Hallo "donnaantonia",

» zunächst möchte ich darauf hinweisen, dass alle Bewerber/innen den
» Schreibtest absolvieren mussten.
Dann habe ich dieses falsch verstanden. Damit wäre der Schreibtest auch durchaus akzeptabel. Sollte aber ein Schwerbehinderter auf Grund der Behinderung beim Schreiben/ Schreibtest Probleme haben welche man mit geeigneten Hilfsmitteln ausgleichen könnte müsste dieses berücksichtigt werden.

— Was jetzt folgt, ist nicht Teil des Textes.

-- ==== Sys2Proof/Laws/State.lean ====
section
/-! SUPPORT. What each state update leaves in each field: one lemma per field per update, so that no proof unfolds an
update. -/

namespace Sys2Proof.Machine

@[simp] theorem emit_dir (e : Event) (s : State) : (emit e s).dir = s.dir := rfl
@[simp] theorem emit_dirPin (e : Event) (s : State) : (emit e s).dirPin = s.dirPin := rfl
@[simp] theorem emit_rxBuf (e : Event) (s : State) : (emit e s).rxBuf = s.rxBuf := rfl
@[simp] theorem emit_rxCount (e : Event) (s : State) : (emit e s).rxCount = s.rxCount := rfl
@[simp] theorem emit_rxReady (e : Event) (s : State) : (emit e s).rxReady = s.rxReady := rfl
@[simp] theorem emit_rxPend (e : Event) (s : State) : (emit e s).rxPend = s.rxPend := rfl
@[simp] theorem emit_ackEn (e : Event) (s : State) : (emit e s).ackEn = s.ackEn := rfl
@[simp] theorem emit_phase (e : Event) (s : State) : (emit e s).phase = s.phase := rfl
@[simp] theorem emit_cmdLo (e : Event) (s : State) : (emit e s).cmdLo = s.cmdLo := rfl
@[simp] theorem emit_cmdHi (e : Event) (s : State) : (emit e s).cmdHi = s.cmdHi := rfl
@[simp] theorem emit_status (e : Event) (s : State) : (emit e s).status = s.status := rfl
@[simp] theorem emit_value (e : Event) (s : State) : (emit e s).value = s.value := rfl
@[simp] theorem emit_count (e : Event) (s : State) : (emit e s).count = s.count := rfl
@[simp] theorem emit_present (e : Event) (s : State) : (emit e s).present = s.present := rfl
@[simp] theorem emit_seq (e : Event) (s : State) : (emit e s).seq = s.seq := rfl
@[simp] theorem emit_cmd (e : Event) (s : State) : (emit e s).cmd = s.cmd := rfl
@[simp] theorem emit_wstart (e : Event) (s : State) : (emit e s).wstart = s.wstart := rfl
@[simp] theorem emit_wok (e : Event) (s : State) : (emit e s).wok = s.wok := rfl
@[simp] theorem emit_c0 (e : Event) (s : State) : (emit e s).c0 = s.c0 := rfl
@[simp] theorem emit_nc (e : Event) (s : State) : (emit e s).nc = s.nc := rfl
@[simp] theorem emit_rorder (e : Event) (s : State) : (emit e s).rorder = s.rorder := rfl
@[simp] theorem emit_rbound (e : Event) (s : State) : (emit e s).rbound = s.rbound := rfl
@[simp] theorem emit_found (e : Event) (s : State) : (emit e s).found = s.found := rfl
@[simp] theorem emit_rdByte (e : Event) (s : State) : (emit e s).rdByte = s.rdByte := rfl
@[simp] theorem emit_tick (e : Event) (s : State) : (emit e s).tick = s.tick := rfl
@[simp] theorem emit_trace (e : Event) (s : State) : (emit e s).trace = s.trace ++ [e] := rfl
@[simp] theorem emit_hm (e : Event) (s : State) : (emit e s).hm = s.hm := rfl
@[simp] theorem emit_cfg (e : Event) (s : State) : (emit e s).cfg = s.cfg := rfl
@[simp] theorem emit_env (e : Event) (s : State) : (emit e s).env = s.env := rfl
@[simp] theorem emit_agenda (e : Event) (s : State) : (emit e s).agenda = s.agenda := rfl
@[simp] theorem emit_draws (e : Event) (s : State) : (emit e s).draws = s.draws := rfl
@[simp] theorem emit_hostData (e : Event) (s : State) : (emit e s).hostData = s.hostData := rfl
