-- ==== Sys2Proof/Tests/Slice0.lean ====
section
/-! SUPPORT. Tests: written-out words and what they decode to, one-step tests whose results come from the examples of the
spec, and for every statement with hypotheses a state that meets them. -/

namespace Sys2Proof.Tests

open Sys2Proof Sys2Proof.Machine

/-! ### Well-formedness and decoding -/

theorem test_rdbuf_of_nothing_is_ill_formed : (Instr.rdbuf 0x3C 0x00 0x0200 0).wf = false := by decide

/-- The least LEN RDBUF takes. -/
theorem test_rdbuf_of_one_is_well_formed : (Instr.rdbuf 0x3C 0x00 0x0200 1).wf = true := by decide

/-- R66: OP = 1, bit 32 = 1. -/
theorem test_decode_setdir_tx : decode 0x0100000100000000 = .ok (.setdir .transmit) := by decide
theorem test_decode_setdir_rx : decode 0x0100000000000000 = .ok (.setdir .receive) := by decide
/-- R80's example. -/
theorem test_decode_sendb : decode 0x0200004100000000 = .ok (.sendb 0x41) := by decide
/-- R81's example. -/
theorem test_decode_sends : decode 0x0300000000000300 = .ok (.sends 0x0300) := by decide
/-- R82's example. -/
theorem test_decode_sendbuf : decode 0x0400000000020100 = .ok (.sendbuf 0x0100 2) := by decide
/-- R84's example. -/
theorem test_decode_recv : decode 0x0500000000100400 = .ok (.recv 0x0400 16) := by decide
theorem test_decode_avail : decode 0x0600000000000000 = .ok .avail := by decide
theorem test_decode_rxlen : decode 0x0700000000000000 = .ok .rxlen := by decide
theorem test_decode_clrrx : decode 0x0800000000000000 = .ok .clrrx := by decide
/-- R99's example. -/
theorem test_decode_wrb : decode 0x093C015500000000 = .ok (.wrb 0x3C 0x01 0x55) := by decide
/-- R100's example. -/
theorem test_decode_rdb : decode 0x0A3C010000000000 = .ok (.rdb 0x3C 0x01) := by decide
/-- R101's example. -/
theorem test_decode_wrbuf : decode 0x0B3C000000030100 = .ok (.wrbuf 0x3C 0x00 0x0100 3) := by decide
/-- R102's example. -/
theorem test_decode_rdbuf : decode 0x0C3C000000030200 = .ok (.rdbuf 0x3C 0x00 0x0200 3) := by decide
/-- R104's example. -/
theorem test_decode_scan : decode 0x0D00000000000000 = .ok .scan := by decide

/-- R67: the reserved opcodes. -/
theorem test_reserved_opcodes :
    decode 0 = .error (.reservedOpcode 0x0) ∧ decode 0x0E00000000000000 = .error (.reservedOpcode 0xE) ∧
      decode 0x0F00000000000000 = .error (.reservedOpcode 0xF) := by decide
/-- R67: RSV0 and RSV1. -/
theorem test_reserved_bits :
    decode 0x1600000000000000 = .error .reservedBit ∧ decode 0x8D00000000000000 = .error .reservedBit ∧
      decode 0x09BC015500000000 = .error .reservedBit := by decide
/-- R67: fields that must be zero, SETDIR's IMM8[7:1] among them, and RDBUF with LEN = 0. -/
theorem test_unused_fields :
    decode 0x0100000200000000 = .error (.unusedField 0x1) ∧ decode 0x0200004100000001 = .error (.unusedField 0x2) ∧
      decode 0x0601000000000000 = .error (.unusedField 0x6) ∧ decode 0x0C3C000000000200 = .error .emptyRead := by decide
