-- ==== Sys2Proof/Config.lean ====
section
/-! DEFINITION. The sizes and limits fixed in the chip, and the records of the boot parameters with their defaults. The
manual leaves no result value undefined, so there is no free value here. -/

namespace Sys2Proof.Config

/-- Entries of the Stream Table (2). -/
def entries : Nat := 4096
/-- Cadence channels (R97). -/
def channels : Nat := 512
/-- Spread views (R144). -/
def views : Nat := 512
/-- Places of the status queue (R186). -/
def statusDepth : Nat := 32
/-- Places of the notice queue (R137). -/
def noticeDepth : Nat := 64
/-- Places of a lane's intake FIFO (R39). -/
def fifoDepth : Nat := 64
/-- The largest outstanding demand, and the largest bytes field of a CLAIM (R20, R138). -/
def maxDemand : Nat := 1048575
/-- Turn list entries of a stream (R27). -/
def turnListDepth : Nat := 8
/-- DATA and POLL entries of a turn list (R27). -/
def dataDepth : Nat := 4
/-- Turns of a plan (R75). -/
def planTurns : Nat := 240
/-- Corrections of a plan (R9). -/
def planCorrections : Nat := 16
/-- Carried dues of a channel (R104). -/
def carriedDepth : Nat := 32
/-- Claims of a view (R148). -/
def claimDepth : Nat := 16
/-- Node ticks a build may take (1.3). -/
def buildTicks : Nat := 1200
/-- Node ticks of one millisecond (8.4). -/
def ticksPerMs : Nat := 20000
/-- Voided attempts that mute the chip (R131). -/
def voidLimit : Nat := 8
/-- Probe attempts of an alignment (7.1). -/
def probeAttempts : Nat := 16
/-- Consecutive EMPTY probes that fail an alignment (7.1). -/
def provisionalEmptyLimit : Nat := 4
/-- Consecutive EMPTY maintenance probes that lose a station (7.1). -/
def maintenanceEmptyLimit : Nat := 8
/-- Bytes of a poll (10.1). -/
def pollPayload : Nat := 8
/-- The tag of a join region. -/
def newcomer : Nat := 16382
/-- The tag of an open region. -/
def anyTag : Nat := 16383
/-- The greatest service tag. -/
def lastServiceTag : Nat := 8191
/-- Bytes of the boot image (R197). -/
def imageBytes : Nat := 340
/-- The format mark of the boot image (R197). -/
def formatMark : Nat := 29718

/-- The first station tag of peer `p`'s block. -/
def stationBase (p : PeerNo) : Nat := 8192 + 1024 * p.val

/-- The station tags of peer `p`'s block, lowest first: 1024 tags, 1022 on peer 7 (R114). -/
def stationTags (p : PeerNo) : List Nat :=
  List.range' (stationBase p) (if p = 7 then 1022 else 1024)

end Sys2Proof.Config

namespace Sys2Proof

/-- A burst profile (4.1): data bytes K, correctable bytes T, bytes per slice S, overhead slices H. -/
structure Profile where
  k : Nat
  t : Nat
  s : Nat
  h : Nat
  deriving DecidableEq, Repr

/-- The lane health limits common to the lanes of the chip (9.1). -/
structure HealthLimits where
  backlogHigh : Nat
  backlogLow : Nat
  openHigh : Nat
  openLow : Nat
  joinHigh : Nat
  joinLow : Nat
  openMin : Nat
  joinMin : Nat
  damageLimit : Nat
  emptyLimit : Nat
  rampLimit : Nat
  rampTimeout : Nat
  deriving DecidableEq, Repr

/-- The chip-wide boot parameters (R173). -/
structure Params where
  fitted : Vector Bool 4
  planLength : Nat
  lead : Nat
  cut : Nat
  margin : Nat
  quantum : Nat
  minFragment : Nat
  quietPoll : Nat
  probeLength : Nat
  joinLength : Nat
  joinInterval : Nat
  omin : Nat
  longTurn : Nat
  holdGap : Nat
  retryLimit : Nat
  noShowLimit : Nat
  outcomeWait : Nat
  unusedLimit : Nat
  releaseWait : Nat
  silenceMs : Nat
  admitWait : Nat
  maintenancePeriod : Nat
  timingTolerance : Nat
  powerTolerance : Nat
  health : HealthLimits
  deriving DecidableEq, Repr

/-- The boot parameters of one lane (R173). -/
structure LaneParams where
  sliceLength : Nat
  lmax : Nat
  weight : Nat
  profiles : Vector Profile 4
  deriving DecidableEq, Repr

/-- The default profile of R173. -/
def Profile.default : Profile := { k := 200, t := 8, s := 24, h := 4 }

/-- The default limits of 9.1. -/
def HealthLimits.default : HealthLimits :=
  { backlogHigh := 48, backlogLow := 16, openHigh := 16, openLow := 2, joinHigh := 8, joinLow := 1,
    openMin := 2, joinMin := 2, damageLimit := 32, emptyLimit := 64, rampLimit := 8, rampTimeout := 64 }

/-- The default chip-wide parameters of R173. -/
def Params.default : Params :=
  { fitted := Vector.replicate 4 true, planLength := 2048, lead := 1024, cut := 128, margin := 32,
    quantum := 1024, minFragment := 64, quietPoll := 8, probeLength := 8, joinLength := 32,
    joinInterval := 4, omin := 16, longTurn := 128, holdGap := 0, retryLimit := 1, noShowLimit := 4,
    outcomeWait := 256, unusedLimit := 0, releaseWait := 3, silenceMs := 20, admitWait := 4096,
    maintenancePeriod := 256, timingTolerance := 64, powerTolerance := 4,
    health := HealthLimits.default }

/-- The default lane parameters of R173. -/
def LaneParams.default : LaneParams :=
  { sliceLength := 64, lmax := 255, weight := 64, profiles := Vector.replicate 4 Profile.default }

end Sys2Proof
end

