/-- R178, R195, R196: a malformed order frame is refused with BAD_FORMAT and the sequence number as read; a whole reply transaction reads
an UNREAD reply out and marks it READ, one cut short leaves the holder; a READ reply is read out again with its repeat mark and stays
READ; an EMPTY holder reads out as an empty reply, result 3 with sequence number 0 and no data, and stays EMPTY. A transaction longer than
the reply reads zeros past its last byte. (The count of bits that reads a reply whole is the model's: log 23.) -/
def Obligations.BadFramesAndReplyTransactions : Prop :=
  (∀ (frame : List Byte) (s : State), orderMalformed frame = true →
    exec (.orderBadFormat frame) s = .next (refuse (frame.getD 1 0) .badFormat s)) ∧
  (∀ (n : Nat) (r : Reply) (s : State), s.port.holder = .unread r →
    (8 * (6 + r.data.length) ≤ n → ∃ t, exec (.replyTransaction n) s = .next t ∧
      t = { s with port := { s.port with holder := .read r, replyOut := t.port.replyOut } } ∧
      t.port.replyOut.take (8 * (6 + r.data.length)) = (r.bytes false).flatMap byteBits) ∧
    (n < 8 * (6 + r.data.length) → ∃ t, exec (.replyTransaction n) s = .next t ∧
      t = { s with port := { s.port with replyOut := t.port.replyOut } } ∧
      t.port.replyOut = ((r.bytes false).flatMap byteBits).take n)) ∧
  (∀ (n : Nat) (r : Reply) (s : State), s.port.holder = .read r →
    ∃ t, exec (.replyTransaction n) s = .next t ∧ t = { s with port := { s.port with replyOut := t.port.replyOut } } ∧
      t.port.replyOut = ((r.bytes true).flatMap byteBits ++ List.replicate (n - 8 * (6 + r.data.length)) false).take n) ∧
  (∀ (n : Nat) (s : State), s.port.holder = .empty →
    ∃ t, exec (.replyTransaction n) s = .next t ∧ t = { s with port := { s.port with replyOut := t.port.replyOut } } ∧
      t.port.replyOut = (([0, 3, 0, 0, 0, 0] : List Byte).flatMap byteBits ++ List.replicate (n - 48) false).take n) ∧
  (∀ (r : Reply) (again : Bool), ∃ result note, r.bytes again =
    [r.seq, result, note, if again then 1 else 0] ++ bytesOf 2 r.data.length ++ r.data)

/-! ### Turn arithmetic, encodings and invariants -/

/-- R63, R64, R67, R70: the capacity of a length is 0 up to the header, and above it the data of the full codewords that fit and what the
coded bytes left over hold beyond parity, a short codeword of fewer than K bytes; it is exact in both directions, and never above 65,408;
a whole turn is no longer than Lmax, its payload is at most the amount and at most the capacity of its length. -/
def Obligations.CapacityIsExactAndWholeTurnsFit : Prop :=
  (∀ (p : Profile) (len : Nat), let coded := (len - p.h) * p.s
    let left := coded % (p.k + 2 * p.t)
    (len ≤ p.h → capacity p len = 0) ∧
    (p.h < len → capacity p len = coded / (p.k + 2 * p.t) * p.k + (left - 2 * p.t)) ∧
    (16 ≤ p.k → 2 * p.t < left → left - 2 * p.t < p.k) ∧
    (p.s ≤ 64 → 1 ≤ p.h → len ≤ 1023 → coded ≤ 65408 ∧ capacity p len ≤ 65408)) ∧
  (∀ (p : Profile) (n len : Nat), 16 ≤ p.k → 1 ≤ p.s → 1 ≤ n → (slices p n ≤ len ↔ n ≤ capacity p len)) ∧
  (∀ (z : Sizing) (i n : Nat), 16 ≤ (z.profile i).k → 1 ≤ (z.profile i).s → 1 ≤ n →
    (wholeTurn z i n).1 ≤ z.lmax ∧ (wholeTurn z i n).2 ≤ n ∧
      (wholeTurn z i n).2 ≤ capacity (z.profile i) (wholeTurn z i n).1)

/-- 11.4, R195: the frame of every well-formed order decodes to the order, with every field at every value its bytes admit. -/
def Obligations.OrderFramesRoundTrip : Prop :=
  ∀ (i : Instr) (f : List Byte), WellFormed i → encodeOrder i = some f → decodeOrder f = some i

/-- R9, R19, R20, R22, R24, R27, R30, R31, R32, R33, R36, R37, R39, R73, R75, R95, R97, R98, R99, R104, R111, R114, R117, R134, R137,
R138, R139, R144, R145, R148, R168, R169, R186: every step from a safe state leads to a safe state. In a safe state the fixed-depth queues
are within their depths; a chip that is not ACTIVE holds no notice, the notice queue holds no two DEMAND of a tag, no two CLAIM of a tag,
epoch and lane and no two LANE of a lane, and a LANE owed mark stands at a full queue alone; floors and backoff pairs are in range; the
turns and gaps of a build lie in its interval and overlap neither each other nor one another, as do the turns of a plan; entries and tags
name each other, and the tags of the pool are not mapped; every service stream has its station, which is CLOSING only with it; the station
index holds each address once, just those of the stations that are not CLOSING; a correction queue holds at most one correction for a tag;
demand, turn lists and deficits are in range, the rings hold just the streams R30 gives them, spread ones by their allowances, each once,
and a stream in none has deficit 0; for each tag and lane at most one channel is RUNNING or DRAINING, and one is while one is in STANDBY;
every channel is bound to the tag of a BASIC or ADMITTED stream; every BASIC or ADMITTED spread stream has its view, and every view is
that of one; no lane of a view has claimed more than its share, and the shares sum to no more than the announced demand. -/
def Obligations.EveryStepKeepsSafety : Prop :=
  ∀ s t : State, s.safe = true → step s = .next t → t.safe = true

» Schon nach der Erörterung mit dem Arbeitgeber hat der BR und die SBV den
» Arbeitgeber informiert, dass die Gremien juristischen Sachverstand
» benötigen. Leider hat sich dazu der Arbeitgeber immer noch nicht durch
» Unterzeichnung der Kostenübernahme geäußert.
Der BR sollte seine Möglichkeiten gem BetrVG nutzen und einen externen Sachverstand und ggf. RA nach entsprechendem Beschluss in Anspruch nehmen. Es bedarf hierzu keiner Zustimmung des AG. Der BR kann hier gem. § 40 BetrVG handeln.

Externer Sachverstand kann vom BR in Anspruch genommen werden, er muss nur erst prüfen ob es diesen nicht intern gibt.

Weiter sollte der BR einer Einstellung der nichtbehinderten Bewerberin nicht zustimmen und so den AG notfalls in die Ersatzzustimmung durch das ArbG zwingen. Er sollte dann nur all seine Gründe für die Verweigerung der Zustimmung, also incl. des Hinweises, dass er hier einen Verstoß der AG gegen das AGG sieht aufführen.

» Was kann nun noch unternommen werden> Sollte die SBV die abgelehnte
» schwerbehinderte Bewerberin dazu ermutigen, das Angebot eines
» Gesprächstermin wahrzunehmen>
Ja, durchaus. Man kann sogar durchblicken lassen, dass man auch prüft ob hier nicht rechtliche Unterstützung zur Prüfung einer Klage wegen Verstoß gegen das AGG mit dem Ziel des Schadenersatzes und ggf. weiterer Entschädigung in Anspruch genommen werden sollte, da man hier durchaus eine Verletzung des AGG als gegeben ansieht.